Median gross rent is $1,366/month (ACS 5-year 2023, table B25064). 55% of renter households are cost-burdened.
Q3
What is the poverty rate in tract 48113013009?
11.4% of residents in tract 48113013009 live below the federal poverty line (ACS B17001, 2023). Population: 4,804.
Q4
How socially vulnerable is tract 48113013009?
CDC Social Vulnerability Index ranks this tract in the 40th percentile nationally. Sub-themes: socioeconomic 46th, household 23th, minority 63th, housing 39th.
Q5
Is tract 48113013009 considered part of Lake Highlands?
Yes. Per Census Bureau 2020 Block Assignment Files, the plurality of blocks in tract 48113013009 fall within Lake Highlands (neighborhood centroid within 1.0 miles, OSM data).
Q6
How many evictions are filed each year in tract 48113013009?

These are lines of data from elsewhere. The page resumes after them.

/-- A.4: door state. -/
def doorCode : DoorState → Nat
  | .off => 0 | .held => 1 | .clearing => 2 | .released => 3 | .closed => 4 | .armed => 5 | .jammed => 6

/-- A.4: SIREN value1 for a pattern. -/
def patternCode : Pattern → Nat
  | .quiet => 0 | .pulse => 1 | .steady => 2

/-- Section 8.1: the phase of a PULSE cycle, numbered in the order the record lists it. DEDUCED (log 14). -/
def phaseCode : Phase → Nat
  | .on => 0 | .off => 1

/-- Section 3.1: the kind of a window, numbered in the order the record lists it. DEDUCED (log 14). -/
def windowKindCode : WindowKind → Nat
  | .predicted => 0 | .flood => 1

/-- A.4: FAULT value1. -/
def faultCode : FaultMember → Nat
  | .channelFault => 0 | .flowLost => 1 | .noFlow => 2 | .leak => 3 | .stepFault => 4 | .doorJammed => 5
  | .degraded => 6 | .listenOnly => 7 | .stuck => 8 | .logFull => 9 | .logDegraded => 10

/-- A.4: event kind. -/
def eventCode : EventKind → Nat
  | .spark => 0 | .channel => 1 | .peerDetect => 2 | .windowOpen => 3 | .windowClose => 4
  | .windowMissed => 5 | .valve => 6 | .water => 7 | .line => 8 | .station => 9 | .vote => 10
  | .zoneLevel => 11 | .restartAccept => 12 | .restartRefuse => 13 | .step => 14 | .door => 15
  | .clearTimeout => 16 | .siren => 17 | .fault => 18 | .reset => 19 | .configWarn => 20 | .overflow => 21
  | .protectCleared => 22 | .logRetire => 23

/-- A.4: reset cause. -/
def resetCode : ResetKind → Nat
  | .power => 0 | .pin => 1 | .service => 2

/-- A.4: overflow mode. -/
def overflowCode : OverflowMode → Nat
  | .keepOldest => 0 | .keepNewest => 1

/-- A.4: LGS state. -/
def logStateCode : LogState → Nat
  | .scanning => 0 | .idle => 1 | .programming => 2 | .erasing => 3 | .full => 4

/-- A.4: line state. -/
def lineStateCode : LineState → Nat
  | .listening => 0 | .listenOnly => 1 | .stuck => 2

/-- A.4: start-up state. -/
def startCode : StartState → Nat
  | .resetting => 0 | .starting => 1 | .operating => 2 | .failed => 3

/-- A.4: stage. -/
def stageCode : Stage → Nat
  | .switches => 0 | .image => 1 | .selfTest => 2 | .scan => 3

/-- A.4: failure reason. -/
def failureCode : Failure → Nat
  | .noStation => 0 | .configBad => 1 | .selfTest => 2

/-- A.1: the kind byte of a frame. -/
def kindByte : FrameKind → Nat
  | .detect => 0x11 | .vote => 0x22 | .restart => 0x23 | .presence => 0x34

/-! ## Fields of received frames (R87, R191) -/

/-- R191: the low 10 bits of the velocity field. -/
def velocityField (v : Half) : Nat := v.toNat % 1024

/-- R191: the flow status code in bits 4 to 6 of the status byte. -/
def flowField (status : Byte) : FlowStatus := flowOfCode (status.toNat / 16 % 8)

/-- R191: the four status flags in bits 0 to 3 of the status byte. -/
def flagsField (status : Byte) : StatusFlags :=
  { channelFault := status.getLsbD 0, lineDegraded := status.getLsbD 1, valveFault := status.getLsbD 2,
    stepFault := status.getLsbD 3 }

/-- R87: the home zone and the vote of a PRESENCE or VOTE, if its zone lies in 1 to 15 and its level names one. -/
def voteField (zone level reason : Byte) : Option (Nat × Vote) :=
  match levelOfCode level.toNat with
  | none => none
  | some l =>
    if 1 ≤ zone.toNat ∧ zone.toNat ≤ 15 then some (zone.toNat, ⟨l, reasonOfCode reason.toNat⟩) else none

/-! ## Bytes -/

/-- The two bytes of a 16-bit field, high byte first. -/
def bytes2 (n : Nat) : List Byte := [BitVec.ofNat 8 (n / 256), BitVec.ofNat 8 n]

/-- The four bytes of a 32-bit field, high byte first. -/
def bytes4 (n : Nat) : List Byte :=
  [BitVec.ofNat 8 (n / 16777216), BitVec.ofNat 8 (n / 65536), BitVec.ofNat 8 (n / 256), BitVec.ofNat 8 n]

/-- The number that two bytes hold, high byte first. -/
def number2 (hi lo : Byte) : Nat := hi.toNat * 256 + lo.toNat

/-- Parameter byte `i` of a service command: exchange-area byte 2 + i (A.5). -/
def paramByte (params : List Byte) (i : Nat) : Byte := params.getD i 0

/-- The 16-bit offset parameter of READ_CONFIG and WRITE_CONFIG (A.5). -/
def paramOffset (params : List Byte) : Nat := number2 (paramByte params 0) (paramByte params 1)

/-- R193: a number of one byte, all bits set where it is absent. -/
def reply1 : Option Nat → List Byte
  | none => [0xFF]
  | some n => [BitVec.ofNat 8 n]

/-- R193: a number of two bytes, all bits set where it is absent. -/
def reply2 : Option Nat → List Byte
  | none => [0xFF, 0xFF]
  | some n => bytes2 n

/-- R193: a number of four bytes, all bits set where it is absent. -/
def reply4 : Option Nat → List Byte
  | none => [0xFF, 0xFF, 0xFF, 0xFF]
  | some n => bytes4 n

/-- R193: yes/no fields packed into one byte, the first listed in bit 0. -/
def replyBits (bits : List Bool) : Byte :=
  BitVec.ofNat 8 (bits.foldr (fun b n => (if b then 1 else 0) + 2 * n) 0)

/-! ## The CRC of frames, records and the image (R191, R192, R175) -/

/-- R191: one shift left, with 0x1021 added where it carries out a 1. -/
def crcShift (crc : Half) : Half :=
  if crc.getLsbD 15 then (crc <<< 1) ^^^ 0x1021#16 else crc <<< 1

/-- R191: one byte enters the register. -/
def crcByte (crc : Half) (b : Byte) : Half :=
  let r := crc ^^^ (b.setWidth 16 <<< 8)
  crcShift (crcShift (crcShift (crcShift (crcShift (crcShift (crcShift (crcShift r)))))))

/-- R191: the CRC over some bytes, from 0xFFFF. -/
def crc16 (bs : List Byte) : Half := bs.foldl crcByte 0xFFFF#16

/-! ## The configuration image (R175, R176, A.3)

A field reader takes the image and gives a value; where R176 changes the value, it also gives the field's offset
and the value as read, for the CONFIG_WARN event. -/

/-- A value of the configuration set, with the warnings that clamping it posts: offset and value as read. -/
structure Clamped (α : Type) where
  value : α
  warnings : List (Nat × Nat)
deriving DecidableEq, Repr

/-- The byte of the image at an offset. -/
def imageByte (image : List Byte) (o : Nat) : Nat := (image.getD o 0).toNat

/-- The two-byte field of the image at an offset. -/
def imageHalf (image : List Byte) (o : Nat) : Nat := imageByte image o * 256 + imageByte image (o + 1)
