/-- R82: DEGRADED_DEADLINE_EXPIRY clears DEGRADED, with its condition and its fault member, where it stands. The
model's choice: the LINE record stands before the other records of the same instant (log 8). -/
def Obligations.DegradedExpires : Prop :=
  (∀ (s : State), due s.time s.line.degradedDeadline = true → s.line.degraded = true →
      ∃ t, exec .degradedDeadlineExpiry s = .next t
        ∧ PostsFirst ⟨s.time, .line, 0, s.homeView, s.station, 0, 5, s.line.errors.length⟩ s t
        ∧ (s.operating = true → t.zones.conditions.lineDegraded = false ∧ t.zones.degraded = false
            ∧ t.sirens.summary.degraded = false)
        ∧ t = ({ s with line := { s.line with degradedDeadline := none, degraded := false } }).withZonesOf t)
    ∧ (∀ (s : State), due s.time s.line.degradedDeadline = true → s.line.degraded = false →
        exec .degradedDeadlineExpiry s = .next { s with line := { s.line with degradedDeadline := none } })

/-- R74 to R76 and R191: GAP_EXPIRY holds the head frame at its gap of 12, 76 or 140 bit times plus twice the station
number; FRAME_DRIVE_START drives it with its bytes fixed; OWN_ECHO counts it as sent and passes a line-echo test (R179).
The model's choices: the quiet count stands at the gap or more after GAP_EXPIRY (log 12), and the stuck watch of 520 bit
times is held in whole ms, rounded down (log 19). -/
def Obligations.FramesAreHeldDrivenAndSent : Prop :=
  (∀ (s : State) (f : OutFrame) (rest : List OutFrame), s.line.queue = f :: rest → s.line.state = .listening →
      s.line.holding = none → s.line.shift = none → s.line.receiver = .hunting →
      (s.line.activity = .mark ∨ s.line.activity = .busy) →
      ∃ t, exec .gapExpiry s = .next t
        ∧ (match f with
            | .detect _ _ _ _ _ => 12
            | .vote _ _ => 76
            | .restart _ => 76
            | .presence _ => 140) + 2 * s.station ≤ t.line.quiet
        ∧ t =
          { s with
            line :=
              { s.line with
                queue := rest, holding := some f, activity := .mark
                quiet := max s.line.quiet (frameGap s.station f)
                quietPart := if s.line.quiet < frameGap s.station f then 0 else s.line.quietPart
                stuckWatch := t.line.stuckWatch } })
    ∧ (∀ (s : State) (f : OutFrame), s.line.holding = some f →
        ∃ t, exec .frameDriveStart s = .next t
          ∧ t.line.shift = some ⟨f, s.time, frameBytes s.station s.time f⟩
          ∧ (frameBytes s.station s.time f).length
            = (match f with
              | .detect _ _ _ _ _ => 13
              | .vote _ _ => 8
              | .restart _ => 7
              | .presence _ => 12)
          ∧ (∃ body : List Byte,
              frameBytes s.station s.time f
                = [0x5B, BitVec.ofNat 8 (kindByte f.kind), BitVec.ofNat 8 s.station] ++ body
                  ++ bytes2
                    (crc16 ([BitVec.ofNat 8 (kindByte f.kind), BitVec.ofNat 8 s.station] ++ body)).toNat
              ∧ (∀ z v, f = .vote z v →
                  body = [BitVec.ofNat 8 z, BitVec.ofNat 8 (levelCode v.level), BitVec.ofNat 8 (reasonCode v.reason)])
              ∧ (∀ z, f = .restart z → body = [0, BitVec.ofNat 8 z])
              ∧ (∀ c n first last p, f = .detect c n first last p →
                  body
                    = [BitVec.ofNat 8 c.val, BitVec.ofNat 8 n] ++ bytes2 (min (elapsed s.time first) 65535)
                      ++ bytes2 (min (elapsed last first) 65535) ++ bytes2 p))
          ∧ ((s.line.stuckWatch = none ∨ 142 ≤ s.line.quiet) →
              t.line.stuckWatch = some (later s.time (520 * bitTime s.rate / 1000)))
          ∧ (s.line.stuckWatch ≠ none → s.line.quiet < 142 → t.line.stuckWatch = s.line.stuckWatch)
          ∧ t =
            { s with
              line :=
                { s.line with
                  holding := none, shift := t.line.shift, quiet := 0, quietPart := 0, activity := .own
                  stuckWatch := t.line.stuckWatch, receiver := t.line.receiver } })
    ∧ (∀ (s : State) (d : DrivenFrame), s.line.shift = some d → s.startup.echoDeadline = none →
        exec .ownEcho s
          = .next
            { s with
              line :=
                { s.line with
                  shift := none, receiver := .hunting, quiet := 0, quietPart := 0
                  activity := if s.line.rests = true then .mark else .busy, stuckWatch := none
                  sentTally := min (s.line.sentTally + 1) 65535 } })
    ∧ (∀ (s : State) (d : DrivenFrame), s.line.shift = some d → s.startup.echoDeadline ≠ none →
        exec .ownEcho s
          = .next
            { s with
              line :=
                { s.line with
                  shift := none, receiver := .hunting, quiet := 0, quietPart := 0
                  activity := if s.line.rests = true then .mark else .busy, stuckWatch := none
                  sentTally := min (s.line.sentTally + 1) 65535 }
              startup :=
                { s.startup with stage := some .scan, echoDeadline := none, frameHeard := none } })
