-- ==== Sys2Proof/Laws/ArrivalFrames.lean ====
section
/-! SUPPORT. What the arrivals' own operations leave as it stands. -/

namespace Sys2Proof.Machine

/-- A fold of a step that keeps a reading keeps it: the transit predictor's taking of a detection. -/
theorem takeDetection_keeps {β : Type} {g : State → β}
    (h : ∀ station channel first last e s, g (predictEntry station channel first last e s) = g s)
    (station channel : Nat) (first last : Instant) (s : State) :
    g (takeDetection station channel first last s) = g s :=
  foldl_keeps (fun t e => h station channel first last e t) _ s

/-- `takeDetection` changes only line, zones, sequencer, doors, sirens, log, valves. -/
@[simp] theorem takeDetection_frame (station : Nat) (channel : Nat) (first : Instant) (last : Instant) (s : State) :
    (takeDetection station channel first last s).time = s.time
      ∧ (takeDetection station channel first last s).startup = s.startup
      ∧ (takeDetection station channel first last s).config = s.config
      ∧ (takeDetection station channel first last s).inputs = s.inputs
      ∧ (takeDetection station channel first last s).channels = s.channels
      ∧ (takeDetection station channel first last s).flow = s.flow
      ∧ (takeDetection station channel first last s).watch = s.watch
      ∧ (takeDetection station channel first last s).peers = s.peers
      ∧ (takeDetection station channel first last s).service = s.service
      ∧ (takeDetection station channel first last s).configMemory = s.configMemory
      ∧ (takeDetection station channel first last s).freeCount = s.freeCount
      ∧ (takeDetection station channel first last s).pending = s.pending :=
  ⟨takeDetection_keeps (g := fun t => t.time) (by simp) station channel first last s,
   takeDetection_keeps (g := fun t => t.startup) (by simp) station channel first last s,
   takeDetection_keeps (g := fun t => t.config) (by simp) station channel first last s,
   takeDetection_keeps (g := fun t => t.inputs) (by simp) station channel first last s,
   takeDetection_keeps (g := fun t => t.channels) (by simp) station channel first last s,
   takeDetection_keeps (g := fun t => t.flow) (by simp) station channel first last s,
   takeDetection_keeps (g := fun t => t.watch) (by simp) station channel first last s,
   takeDetection_keeps (g := fun t => t.peers) (by simp) station channel first last s,
   takeDetection_keeps (g := fun t => t.service) (by simp) station channel first last s,
   takeDetection_keeps (g := fun t => t.configMemory) (by simp) station channel first last s,
   takeDetection_keeps (g := fun t => t.freeCount) (by simp) station channel first last s,
   takeDetection_keeps (g := fun t => t.pending) (by simp) station channel first last s⟩

/-- `detection` changes only line, zones, sequencer, doors, sirens, log, valves. -/
@[simp] theorem detection_frame (ch : Fin 4) (s : State) :
    (detection ch s).time = s.time ∧ (detection ch s).startup = s.startup ∧ (detection ch s).config = s.config
      ∧ (detection ch s).inputs = s.inputs ∧ (detection ch s).channels = s.channels
      ∧ (detection ch s).flow = s.flow ∧ (detection ch s).watch = s.watch ∧ (detection ch s).peers = s.peers
      ∧ (detection ch s).service = s.service ∧ (detection ch s).configMemory = s.configMemory
      ∧ (detection ch s).freeCount = s.freeCount ∧ (detection ch s).pending = s.pending := by
  refine ⟨?_, ?_, ?_, ?_, ?_, ?_, ?_, ?_, ?_, ?_, ?_, ?_⟩ <;> (unfold detection; dsimp only; (repeat' split) <;> simp)

/-- `takeSample` changes only line, zones, sequencer, doors, sirens, log, valves, channels. -/
@[simp] theorem takeSample_frame (ch : Fin 4) (x : Nat) (s : State) :
    (takeSample ch x s).time = s.time ∧ (takeSample ch x s).startup = s.startup
      ∧ (takeSample ch x s).config = s.config ∧ (takeSample ch x s).inputs = s.inputs
      ∧ (takeSample ch x s).flow = s.flow ∧ (takeSample ch x s).watch = s.watch
      ∧ (takeSample ch x s).peers = s.peers ∧ (takeSample ch x s).service = s.service
      ∧ (takeSample ch x s).configMemory = s.configMemory ∧ (takeSample ch x s).freeCount = s.freeCount
      ∧ (takeSample ch x s).pending = s.pending := by
  refine ⟨?_, ?_, ?_, ?_, ?_, ?_, ?_, ?_, ?_, ?_, ?_⟩ <;> (unfold takeSample; dsimp only; (repeat' split) <;> simp)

Princeton Eviction Lab recorded 1,396 eviction filings across 18 validated years in tract 48113013009 (2000-2018). The average annual filing rate is 8.70% of renter households, peaking at 13.0% in 2015. Source: Eviction Lab tract-validated 2024 release.
Q7
Did eviction filings in tract 48113013009 drop during COVID?
Pandemic-era filings ran 1.70× the pre-COVID monthly baseline. Filings ran above pre-pandemic norms. Tracked by the Eviction Lab Eviction Tracking System (Dallas eviction risk, TX), 2020-2021.
Q8
How does tract 48113013009 compare to Dallas overall?
Tract 48113013009 scores 3.8/10, higher than the parent city of Dallas at 2.7/10. City-scale signals (state law, local rent controls, court bias) are inherited from Dallas eviction risk; what makes this tract different are its tract-specific economic stress and supply-constraint sub-scores.
Sibling tracts
Highest-risk tracts in Dallas
Top eight tracts in Dallas ranked by composite eviction-risk score.